What I saw was that the "receipt" bit was set for pin1 in ioapi1,
but Xintr_ioapic_level10 was not being called. Looked like a missing EOI.
All the vectors and idt entries looked reasonable.
Googling revealed that linux had a strange workaround
(arch/i386/kernel/io_apic.c):
/*
* It appears there is an erratum which affects at least version 0x11
* of I/O APIC (that's the 82093AA and cores integrated into various
* chipsets). Under certain conditions a level-triggered interrupt is
* erroneously delivered as edge-triggered one but the respective IRR
* bit gets set nevertheless.
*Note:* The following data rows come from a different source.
theorem Inv.of_parts (hmem : s.mem.wf = true) (hstack : StackOk s) (hpc : s.pc.toNat ≤ 0x10FE) (hwait : WaitOk s) : Inv s :=
  ⟨hmem, hstack.1, hstack.2, hpc, hwait⟩

theorem inv_exec {i : Instr} (hinv : Inv s) (hkw : s.kw = .running) (hfault : s.fault = .none) (hpc : s.pc.toNat ≤ 4094)
    (hd : decodeWord s.fetchWord = some i) (h : exec i s = .next t) : Inv t :=
  .of_parts (exec_mem_wf h hinv.memory) (exec_stackOk hinv.stackOk hpc h) (exec_pc_bound hinv.stackOk hpc h)
    (exec_waitOk hkw hfault hpc hd h)

/-! ## The invariant, step by step -/

theorem inv_runInstr (hinv : Inv s) (hkw : s.kw = .running) (hfault : s.fault = .none) (h : runInstr s = .next t) : Inv t := by
  obtain ⟨_, hrun⟩ | ⟨_, _, hrun⟩ | ⟨i, hpc, hd, hrun⟩ := runInstr_cases s
  · obtain rfl := Host.Outcome.next.inj (hrun.symm.trans h)
    exact .of_parts hinv.memory hinv.stackOk hinv.pcBound fun hne => absurd hkw hne
  · obtain rfl := Host.Outcome.next.inj (hrun.symm.trans h)
    exact .of_parts hinv.memory hinv.stackOk hinv.pcBound fun hne => absurd hkw hne
  · have hlatched : Inv (s.latchIr s.fetchWord) := .of_parts hinv.memory hinv.stackOk hinv.pcBound hinv.waiting
    exact inv_exec hlatched hkw hfault hpc hd (hrun.symm.trans h)

theorem inv_pollPress (hinv : Inv s) (hkw : s.kw = .awaitingPress) : Inv s.pollPress := by
  unfold State.pollPress
  split
  · exact .of_parts hinv.memory hinv.stackOk hinv.pcBound fun _ => hinv.waiting (by rw [hkw]; decide)
  · exact hinv

theorem inv_pollRelease (hinv : Inv s) (hkw : s.kw = .awaitingRelease) : Inv s.pollRelease := by
  cases hkey : s.key s.kwKey with
  | true => rwa [s.pollRelease_held hkey]
  | false =>
    obtain ⟨-, hpc, -⟩ := hinv.waiting (by rw [hkw]; decide)
    have hbound := toNat_pc_pollRelease_released hkey
    rw [s.pollRelease_released hkey] at hbound ⊢
    exact .of_parts hinv.memory hinv.stackOk (by omega) fun hne => absurd rfl hne

theorem inv_runStep (hinv : Inv s) (h : runStep s = .next t) : Inv t := by
  obtain ⟨_, hrun⟩ | ⟨_, hkw, hrun⟩ | ⟨_, hkw, hrun⟩ | ⟨hfault, hkw, hrun⟩ := runStep_cases s
  · obtain rfl := Host.Outcome.next.inj (hrun.symm.trans h)
    exact hinv
  · obtain rfl := Host.Outcome.next.inj (hrun.symm.trans h)
    exact inv_pollPress hinv hkw
  · obtain rfl := Host.Outcome.next.inj (hrun.symm.trans h)
    exact inv_pollRelease hinv hkw
  · exact inv_runInstr hinv hkw hfault (hrun.symm.trans h)

theorem inv_issueStep (hinv : Inv s) (keys : BitVec 16) (rnd dt st : Byte) (draws : Nat) :
    Inv (s.issueStep keys rnd dt st draws) :=
  .of_parts hinv.memory hinv.stackOk hinv.pcBound hinv.waiting

theorem inv_tick (hinv : Inv s) : Inv s.tick := by
  unfold State.tick
  split
  · exact hinv
  · exact .of_parts hinv.memory hinv.stackOk hinv.pcBound hinv.waiting

theorem inv_init {a : InitArgs} (ha : a.wf = true) : Inv (s.init a) := by
  obtain ⟨hp, hf⟩ := (InitArgs.wf_iff a).1 ha
  have hlen := initImage_length hf hp
  exact .of_parts (Memory.wfFrom_ofBytes (by omega)) ⟨Nat.zero_le _, fun j _ hlt => absurd hlt (Nat.not_lt_zero j)⟩
    (show 0x200 ≤ 0x10FE by decide) fun hne => absurd rfl hne

end

/-- Settles O53: a Step, whatever Ticks and samples it comes with, a Tick, and a well-formed Init keep the invariant. -/
theorem everyStepKeepsTheInvariant : Obligations.EveryStepKeepsTheInvariant := by
  unfold Obligations.EveryStepKeepsTheInvariant
  intro s t hinv h
  obtain ⟨keys, rnd, dt, st, draws, -, -, hstep⟩ | ⟨rest, -, hstep⟩ | ⟨a, rest, -, hstep⟩ := step_cases s
  · exact inv_runStep (inv_issueStep hinv keys rnd dt st draws) (hstep.symm.trans h)
  · obtain rfl := Host.Outcome.next.inj (hstep.symm.trans h)
    exact inv_tick (.of_parts hinv.memory hinv.stackOk hinv.pcBound hinv.waiting)
  · obtain ⟨hwf, rfl⟩ := State.init_of_initEvent_next (hstep.symm.trans h)
    exact inv_init hwf

/-- Settles O54: the reset state is the one Init with no program leaves. -/
theorem resetMeetsTheInvariant : Obligations.ResetMeetsTheInvariant := by
  unfold Obligations.ResetMeetsTheInvariant
  rw [← resetIsInitWithNoProgram]
  exact inv_init (by decide)

/-! ## Progress -/

theorem runInstr_next {s : State} (hsp : s.sp.toNat ≤ 16) : ∃ t, runInstr s = .next t := by
  obtain ⟨_, hrun⟩ | ⟨_, _, hrun⟩ | ⟨i, _, _, hrun⟩ := runInstr_cases s
  · exact ⟨_, hrun⟩
  · exact ⟨_, hrun⟩
  · rw [hrun]
    exact exec_next_of_depth i hsp

theorem runStep_next {s : State} (hsp : s.sp.toNat ≤ 16) : ∃ t, runStep s = .next t := by
  obtain ⟨_, hrun⟩ | ⟨_, _, hrun⟩ | ⟨_, _, hrun⟩ | ⟨_, _, hrun⟩ := runStep_cases s
  · exact ⟨_, hrun⟩
  · exact ⟨_, hrun⟩
  · exact ⟨_, hrun⟩
  · rw [hrun]
    exact runInstr_next hsp

/-- Settles O55: with `sp` in its range only an Init can be refused, by its arguments. -/
theorem stepsNeverStopExceptOnIllegalInit : Obligations.StepsNeverStopExceptOnIllegalInit := by
  unfold Obligations.StepsNeverStopExceptOnIllegalInit
  intro s hinv
  obtain ⟨keys, rnd, dt, st, draws, -, -, hstep⟩ | ⟨rest, -, hstep⟩ | ⟨a, rest, hhost, hstep⟩ := step_cases s
  · rw [hstep]
    exact .inl (runStep_next (inv_issueStep hinv keys rnd dt st draws).depth)
  · exact .inl ⟨_, hstep⟩
  · cases hwf : a.wf with
    | true => exact .inl ⟨_, hstep.trans (State.initEvent_wf _ hwf)⟩
    | false => exact .inr ⟨a, rest, hhost, hwf, hstep.trans (State.initEvent_refused _ hwf)⟩

/-! ## The word the host places (log 10, 18) -/

theorem decodeWord_of_decodeTableWord {n w : Nat} {i : Instr} (h : decodeTableWord n w = some i) :
    decodeWord (tableWord n w) = some i := by
  rw [decodeTableWord, decode_cons, wordOfBytes_bytes] at h
  cases hd : decodeWord (tableWord n w) with
  | none => simp [hd] at h
  | some j => simpa [hd] using h

theorem toNat_tableWord (w : Nat) : (tableWord 16 w).toNat = w % 65536 := by
  rw [tableWord, BitVec.toNat_ofNat]
  exact Nat.mod_mod _ _

theorem fetchablePc_le (pc : Word) : (fetchablePc pc).toNat ≤ 4094 := by
  unfold fetchablePc
  split
  · decide
  · omega

theorem fetchablePc_of_le {pc : Word} (h : pc.toNat ≤ 4094) : fetchablePc pc = pc :=
  if_neg (Nat.not_lt.2 h)

/-- The placed word is the one fetched: its two bytes read back. -/
theorem State.fetchWord_withWordAtPc {s : State} (hwf : s.mem.wf = true) (w : Word) : (s.withWordAtPc w).fetchWord = w := by
  have hin : (fetchablePc s.pc).toNat + [highByte w, lowByte w].length ≤ 4096 :=
    Nat.add_le_add_right (fetchablePc_le s.pc) 2
  have hhigh := Memory.read_writeBytes_inside (k := 0) hwf hin (by simp)
  have hlow := Memory.read_writeBytes_inside (k := 1) hwf hin (by simp)
  exact (congrArg₂ (· ++ ·) hhigh hlow).trans (wordOfBytes_bytes w)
As a result the I/O unit expects an EOI
* message but it will never arrive and further interrupts are blocked
* from the source. The exact reason is so far unknown, but the
* phenomenon was observed when two consecutive interrupt requests
* from a given source get delivered to the same CPU and the source is
* temporarily disabled in between.
*
* A workaround is to simulate an EOI message manually. We achieve it
* by setting the trigger mode to edge and then to level when the edge
* trigger mode gets detected in the TMR of a local APIC for a
* level-triggered interrupt. We mask the source for the time of the
* operation to prevent an edge-triggered interrupt escaping meanwhile.
* The idea is from Manfred Spraul. --macro
*/
So (still with a breakpoint on Xint_ioapic_level10) I set pin 1's mode
to edge, and voila, I hit the breakpoint. I reset the mode to level,
continued, and kept hitting the breakpoint. I deleted it and, believe
it or not, the machine happily runs again.
I have no idea whether the analysis in the linux comment is correct,
but the workaround succeeded.
Anyone in a position to write a similar workaround for NetBSD?
I will happily test.